The other nice thing about wdiff is that it was already installed on my machine! About two (maybe three??) years ago I googled around for something that would do diffs on text files, but the searches only showed diff, kdiff etc. Wdiff apparently dates back to the early 90s so my search terms maybe weren’t the best – or too many other people are using and linking to diff! Anyway, wdiff seems to be part of the standard install for OpenSuSE and I’d had it all along.
And thanks Tridge!
Update:
Tridge says:
There are probably quite a few other similar utilities. Minimal diff algorithms are a nice little computer science task. I'm sure heaps of people have written variants. I expect quite a few CS courses use this sort of thing as an exercise for 2nd year programming students... Improving the algorithms in OOo would be a nice Google summer of code project.
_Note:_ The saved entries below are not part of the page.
/-- The checks and rows of each vector and tile instruction. -/
def vspec (i : Instr) (c : VCfg) : VSpec :=
  match i with
  | .vadd o | .vsub o | .vrsub o | .vmin o | .vmax o | .vsadd o | .vssub o | .vavg o => c.binary 6 [0, 1] false false o
  | .vmul o | .vmulh o | .vdiv o | .vrem o => c.binary 7 [0, 1] true false o
  | .vmac o => c.binary 7 [0, 1] true true o
  | .vabs o | .vneg o | .vpopc o | .vclz o => c.unary 6 [0, 1] o
  | .vand o | .vor o | .vxor o => c.binary 8 [0, 1, 2, 3, 4] false false o
  | .vnot o | .vmv o => c.unary 8 [0, 1, 2, 3, 4] o
  | .vsll o | .vsrl o | .vsra o => c.binary 8 [0, 1] false false o
  | .vmerge o =>
    let b := c.binary 8 [0, 1, 2, 3, 4] false false o
    { b with reads := b.reads ++ maskSpan o.vm, gate := none }
  | .vsplat vd _ vm _ => ⟨!c.among [0, 1, 2, 3, 4] || !c.grp vd.toNat, [c.cls 8], [], [c.span vd.toNat], some vm⟩
  | .vcmpeq o | .vcmpne o | .vcmplt o | .vcmple o | .vcmpgt o | .vcmpge o => c.compare o
  | .mand md a b | .mor md a b | .mxor md a b => maskSpec 64 [a, b] (some md) none
  | .mnot md a => maskSpec 64 [a] (some md) none
  | .mpopc _ a vm | .mfirst _ a vm => maskSpec 64 [a] none (some vm)
  | .mset md => maskSpec 64 [] (some md) none
  | .vmatch _ vs1 _ vm => ⟨!c.among [0, 1, 2, 3, 4] || !c.grp vs1.toNat, [c.cls 9], [c.span vs1.toNat], [], some vm⟩
  | .vwrite vd _ _ vm => ⟨!c.among [0, 1, 2, 3, 4] || !c.grp vd.toNat, [c.cls 9], [], [c.span vd.toNat], some vm⟩
  | .tgmovToMask md _ => maskSpec 72 [] (some md) none
  | .tgmovToTag _ a => maskSpec 72 [a] none none
  | .ttload _ _ => maskSpec 72 [] none none
  | .vtt o =>
    let g := c.g
    { bad := !c.among [0, 1, 2, 3, 4] || !c.grp o.vd.toNat || !c.grp o.vs1.toNat || !c.grp o.vs2.toNat
      classes := [c.cls 9]
      reads := [(32 * o.vs1.toNat, 32 * g), (32 * o.vs2.toNat, 32 * g), (32 * o.vd.toNat, 32 * g)]
      writes := [(32 * o.vd.toNat, 32 * g), (1032, 16)]
      gate := some o.vm }
  | .vfadd o | .vfsub o => c.fpBinary 10 false o.vd o.vs1 o.op2 o.vm o.vx (some o.rm)
  | .vfmul o | .vfdiv o => c.fpBinary 11 false o.vd o.vs1 o.op2 o.vm o.vx (some o.rm)
  | .vfma o | .vfnma o => c.fpBinary 11 true o.vd o.vs1 o.op2 o.vm o.vx (some o.rm)
  | .vfmin vd vs1 op2 vm vx | .vfmax vd vs1 op2 vm vx => c.fpBinary 10 false vd vs1 op2 vm vx none
  | .vfsqrt o | .vfrsq o | .vfexp2 o | .vflog2 o => c.fpUnary 11 o.vd o.vs1 o.vm (some o.rm) c.w
  | .vfabs o | .vfneg o => c.fpUnary 10 o.vd o.vs1 o.vm none c.w
  | .vfclass o => c.fpUnary 10 o.vd o.vs1 o.vm none (max c.w 4)
  | .vfcmp _ md vs1 op2 vm vx =>
    { bad := !c.among [2, 3, 4] || !c.grp vs1.toNat || !(vx || c.grp op2.toNat)
      classes := [c.cls 10]
      reads := [c.span vs1.toNat] ++ if vx then [] else [c.span op2.toNat]
      writes := [(1024 + md.toNat, 1)]
      gate := some vm }
  | .vcvt o => c.conversion 0 o
  | .vnarrow o => c.conversion 1 o
  | .vwiden o => c.conversion 2 o
  | .vbquant o => c.conversion 3 o
  | .vbdeq o => c.conversion 4 o
  | .vbscale o =>
    ⟨!c.among [5, 6] || !c.grp o.vd.toNat || !c.grp o.vs1.toNat || (decide (o.vd ≠ o.vs1) && overlaps o.vd.toNat c.g o.vs1.toNat c.g),
      [c.cls 12], c.spans o.vs1.toNat, c.spans o.vd.toNat, some o.vm⟩
  | .vredsum o | .vredsumo o => c.reduction [0, 1, 2, 3, 4] true o.d o.vs1 o.vm o.toX o.rm
  | .vredmin d vs1 vm x | .vredmax d vs1 vm x => c.reduction [0, 1, 2, 3, 4] false d vs1 vm x .dflt
  | .vredand d vs1 vm x | .vredor d vs1 vm x | .vredxor d vs1 vm x => c.reduction [0, 1] false d vs1 vm x .dflt
  | .vscansum o => c.reduction [0, 1, 2, 3, 4] true o.vd o.vs1 o.vm false o.rm
  | .vscanmin o | .vscanmax o => c.reduction [0, 1, 2, 3, 4] false o.vd o.vs1 o.vm false .dflt
  | .vslideup o | .vslidedn o => c.permute [0, 1, 2, 3, 4] (some o.vd) (some o.vs1) none true o.vm
  | .vgather vd vs1 vs2 vm => c.permute [0, 1, 2, 3, 4] (some vd) (some vs1) (some vs2) true vm
  | .vcompress o | .vexpand o => c.permute [0, 1, 2, 3, 4] (some o.vd) (some o.vs1) none true o.vm
  | .vbcast o => c.permute [0, 1, 2, 3, 4] (some o.vd) (some o.vs1) none false o.vm
  | .vextr o => c.permute [0, 1, 2, 3, 4] none (some o.vs1) none false o.vm
  | .vins o => c.permute [0, 1, 2, 3, 4] (some o.vd) none none false o.vm
  | .vbshuf vd vs1 vs2 vm => c.permute [5, 6] (some vd) (some vs1) (some vs2) true vm
  | .vidx vd _ _ => ⟨!c.among [0, 1] || !c.grp vd.toNat, [40], [], [c.span vd.toNat], none⟩
  | .vld a => c.memory true false false [0, 1, 2, 3, 4] a.v none a.vm
  | .vlds a => c.memory true true false [0, 1, 2, 3, 4] a.v none a.vm
  | .vldx a => c.memory true true false [0, 1, 2, 3, 4] a.v (some a.r2) a.vm
  | .vldt a => c.memory true true true [0, 1, 2, 3, 4] a.v none a.vm
  | .vldb a => c.memory true false false [5, 6] a.v none a.vm
  | .vldsb vd _ vm _ => c.memory true false false [0, 1, 2, 3, 4] vd none vm
  | .vst a => c.memory false false false [0, 1, 2, 3, 4] a.v none a.vm
  | .vsts a => c.memory false true false [0, 1, 2, 3, 4] a.v none a.vm
  | .vstx a => c.memory false true false [0, 1, 2, 3, 4] a.v (some a.r2) a.vm
  | .vstt a => c.memory false true true [0, 1, 2, 3, 4] a.v none a.vm
  | .vamoadd o => c.atomic true false true o
  | .vamomin o | .vamomax o => c.atomic true false false o
  | .vamoand o | .vamoor o | .vamoxor o | .vamoswap o => c.atomic false false false o
  | .vamocas o => c.atomic false true false o
  | .vwait _ md vs1 vs2 vm =>
    ⟨!c.among [0, 1] || decide (vtSew c.vtype < 4) || decide (vs1.toNat % 2 ≠ 0) || !c.grp vs2.toNat, [c.cls 13],
      [(32 * vs1.toNat, 64), c.span vs2.toNat], [(1024 + md.toNat, 1)], some vm⟩
  | .vsend vs1 _ vm =>
    let w := (sendWidth c.x1).getD 0
    ⟨decide (1024 < 32 * vs1.toNat + w), [104], [(32 * vs1.toNat, w)], [], some vm⟩
  | .xred _ vd _ vm =>
    ⟨!c.among [0, 1, 2, 3] || !c.grp vd.toNat || (c.isFp && !c.modeOk .dflt), [c.cls 13], [c.span vd.toNat],
      [c.span vd.toNat], some vm⟩
  | .bsload _ _ vm =>
    ⟨!c.among [0, 1, 2, 3, 4, 5, 6] || !c.sliceOk c.x2, [c.cls 15], [], [c.slice c.x2], some vm⟩
  | .bsmovToUpper vs1 _ vm => c.bsmov true vs1 vm
  | .bsmovFromUpper vd _ vm => c.bsmov false vd vm
  | .imma vd vs1 _ vm => c.imma vd vs1 vm
  | .tmma o | .tmmao o => c.tmma o
  | .taccz _ => ⟨!c.legal, [c.cls 15], [], [], none⟩
  | .taccld _ vA => c.tacc true vA
  | .taccst _ vA => c.tacc false vA
  | _ => ⟨false, [], [], [], none⟩

/-! ### Channels -/

/-- The enabled maps of CHANMAP: channel, first row and rows of the bound register (R356). -/
def chanRows (m : BitVec 32) : List (BitVec 2 × Nat × Nat) :=
  (List.range 4).filterMap fun k =>
    if m.getLsbD (8 * k + 7) then
      some (m.extractLsb' (8 * k) 2, 32 * (28 + k), max 32 (sewBits (m.extractLsb' (8 * k + 4) 3).toNat))
    else none

/-- Whether a row range meets any of a list. -/
def meets (r : Nat × Nat) (l : List (Nat × Nat)) : Bool :=
  l.any fun (x : Nat × Nat) => decide (0 < x.2 ∧ 0 < r.2) && overlaps r.1 r.2 x.1 x.2

/-- The channels whose bound registers an instruction reads (R357). -/
def chansRead (m : BitVec 32) (reads : List (Nat × Nat)) : BitVec 4 :=
  (chanRows m).foldl (fun (a : BitVec 4) x => if meets x.2 reads then a ||| BitVec.ofNat 4 (2 ^ x.1.toNat) else a) 0

/-! ### Commit -/

/-- What a strand's vector instruction reads at commit. -/
def State.vcfg (s : State) (i : Instr) : VCfg where
  vtype := s.me.vtype
  fmt := s.me.fmt
  ovt := s.mine.ovt
  vlen := s.me.vlen.toNat
  x1 := match xSources i with | a :: _ => s.reg a | [] => 0
  x2 := match xSources i with | _ :: b :: _ => s.reg b | _ => 0

/-- The entry that a commit makes (R166): VSTART is captured. -/
def State.entryOf (s : State) (i : Instr) (chans : BitVec 4) : QEntry :=
  let c := s.vcfg i
  { word := (encode i).getD 0, addr := s.me.pc, x1 := c.x1, x2 := c.x2, vtype := c.vtype, vlen := s.me.vlen, fmt := c.fmt,
    ovt := c.ovt, seed := s.me.rndseed, vstart := s.me.vstart, part := s.me.part, chans := chans,
    ending := [], level1 := s.levelOneAt s.me.pc, again := false, early := []
    ticket := match i with | .xred _ _ _ _ => (s.chains[fin16 (field c.x1 3 0)]).issued | _ => 0 }

/-- The classes that an object's mask admits at an address: those of the first valid object that holds it, and
none where no object does (R82; assumption 22). -/
def State.maskAt (s : State) (pa : Word) : BitVec 128 :=
  match s.objectAt s.myCtx pa.toNat with
  | some (_, o) => o.mask
  | none => 0

/-- The lowest class of a list that a mask lacks. -/
def lowestLacking (l : List Nat) (m : BitVec 128) : Option Nat :=
  (l.filter fun k => !m.getLsbD k).foldl (fun (b : Option Nat) k =>
    match b with | none => some k | some x => some (min x k)) none

/-- An XRED that commits takes its place in its chain's issue order (R361). -/
def State.chainOrder (s : State) (i : Instr) (e : QEntry) : State :=
  match i with
  | .xred _ _ _ _ =>
    let g := fin16 (field e.x1 3 0)
    let k := s.chains[g]
    if field e.x1 63 4 ≠ 0 then s
    else { s with chains := s.chains.set g { k with issued := k.issued + 1 } }
  | _ => s

/-- Commit of a vector or tile instruction of major opcodes 0x21 to 0x2f (R130, R166): with no room in its
queues it waits at its address (R164). -/
def State.commit (s : State) (i : Instr) : State :=
  let c := s.vcfg i
  let v := vspec i c
  let e := s.entryOf i (chansRead s.me.chanmap v.reads)
  if !s.me.hasRoom e.dest then s
  else if v.bad then s.trap .illegalType (flagAt true 63 ||| c.vtype.zeroExtend 64)
  else match lowestLacking v.classes (s.maskAt s.me.pc) with
  | some k => s.trap .illegalType (word k)
  | none =>
    match lowestLacking v.classes s.mine.capmask with
    | some k => s.trap .capability (word k)
    | none =>
      if (chanRows s.me.chanmap).any (fun (x : BitVec 2 × Nat × Nat) => meets x.2 v.writes) then
        s.trap .channelWrite (word e.word.toNat)
      else ((s.setMe { s.me.enqueue e with vstart := 0 }).advance).chainOrder i e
Which I think would be a great idea and a valuable addition to OOo. If anyone’s game to try (either as a student or a supervisor) please drop me an email or lodge a comment and I’ll try to connect you.
Update 2:
Following someone’s suggestion, I have tried meld – am impressed by the interface, but not by the markup. Run on the same two sample text files it marked:
with a tax invoice in respect of all GST charged.
as unchanged, with the balance as deletion/addition. Sadly, this is a better performance than OOo (but is still inadequate).
I pipe the output of wdiff through a short C program I wrote which turns wdiff’s markup into the ANSI terminal codes for colour. So the “old” text is marked with a red background and the “new” text with a green background.
Looks great in a bash terminal.
I never tried it but this extension looks intersting evenb if it is not opensource
http://extensions.services.openoffice.org/project/DeltaXMLODTCompare
The program wdiff is a front end to diff for comparing files on a word per word basis. A word is anything between whitespace. This is useful for comparing two texts in which a few words have been changed and for which paragraphs have been refilled. It works by creating two temporary files, one word per line, and then executes diff on these files. It collects the diff output and uses it to produce a nicer displany of word differences between the original files.
This is the first paragraph of the first link in your article. As you can see wdiff is designed to work on a word by word basis. It doesn’t try to find a minimal change set on a per character (or per bit) basis. Besides, I’m not sure, whether this would actually be useful.
If you’re just comparing plain text files, have a look at ‘meld’ (http://meld.sourceforge.net/). This is a graphical diff and editor utility in one. Works line by line though, I’m afraid.
Jo
docdiff!
I think docdiff is what you are looking for.
It produces (using html markup) a diff file in which word by
word the differences are highlighted.
A part from this, it is part of debian/ubuntu
Uwe Brauer
Hey…
I am a student interested in doing this GSoc project…I did some research behind wdiff and find the actual diff program and then the actual algorithm this stuff is based upon…the Longest Common Subsequence algo…I would really love to this stuff..so please try to *connect* me…..
thnx….
Hi Akshay
The first place to look is the Go-OO Summer of Code Page:
http://freedesktop.org/wiki/Software/ooo-build/SummerOfCode/2009
I will see if I can dig up some other info for you.
Regards
Brendan
(X)emacs has the ediff utility, which at least for not too big files, allows
wordwise comparison and navigation between these differences.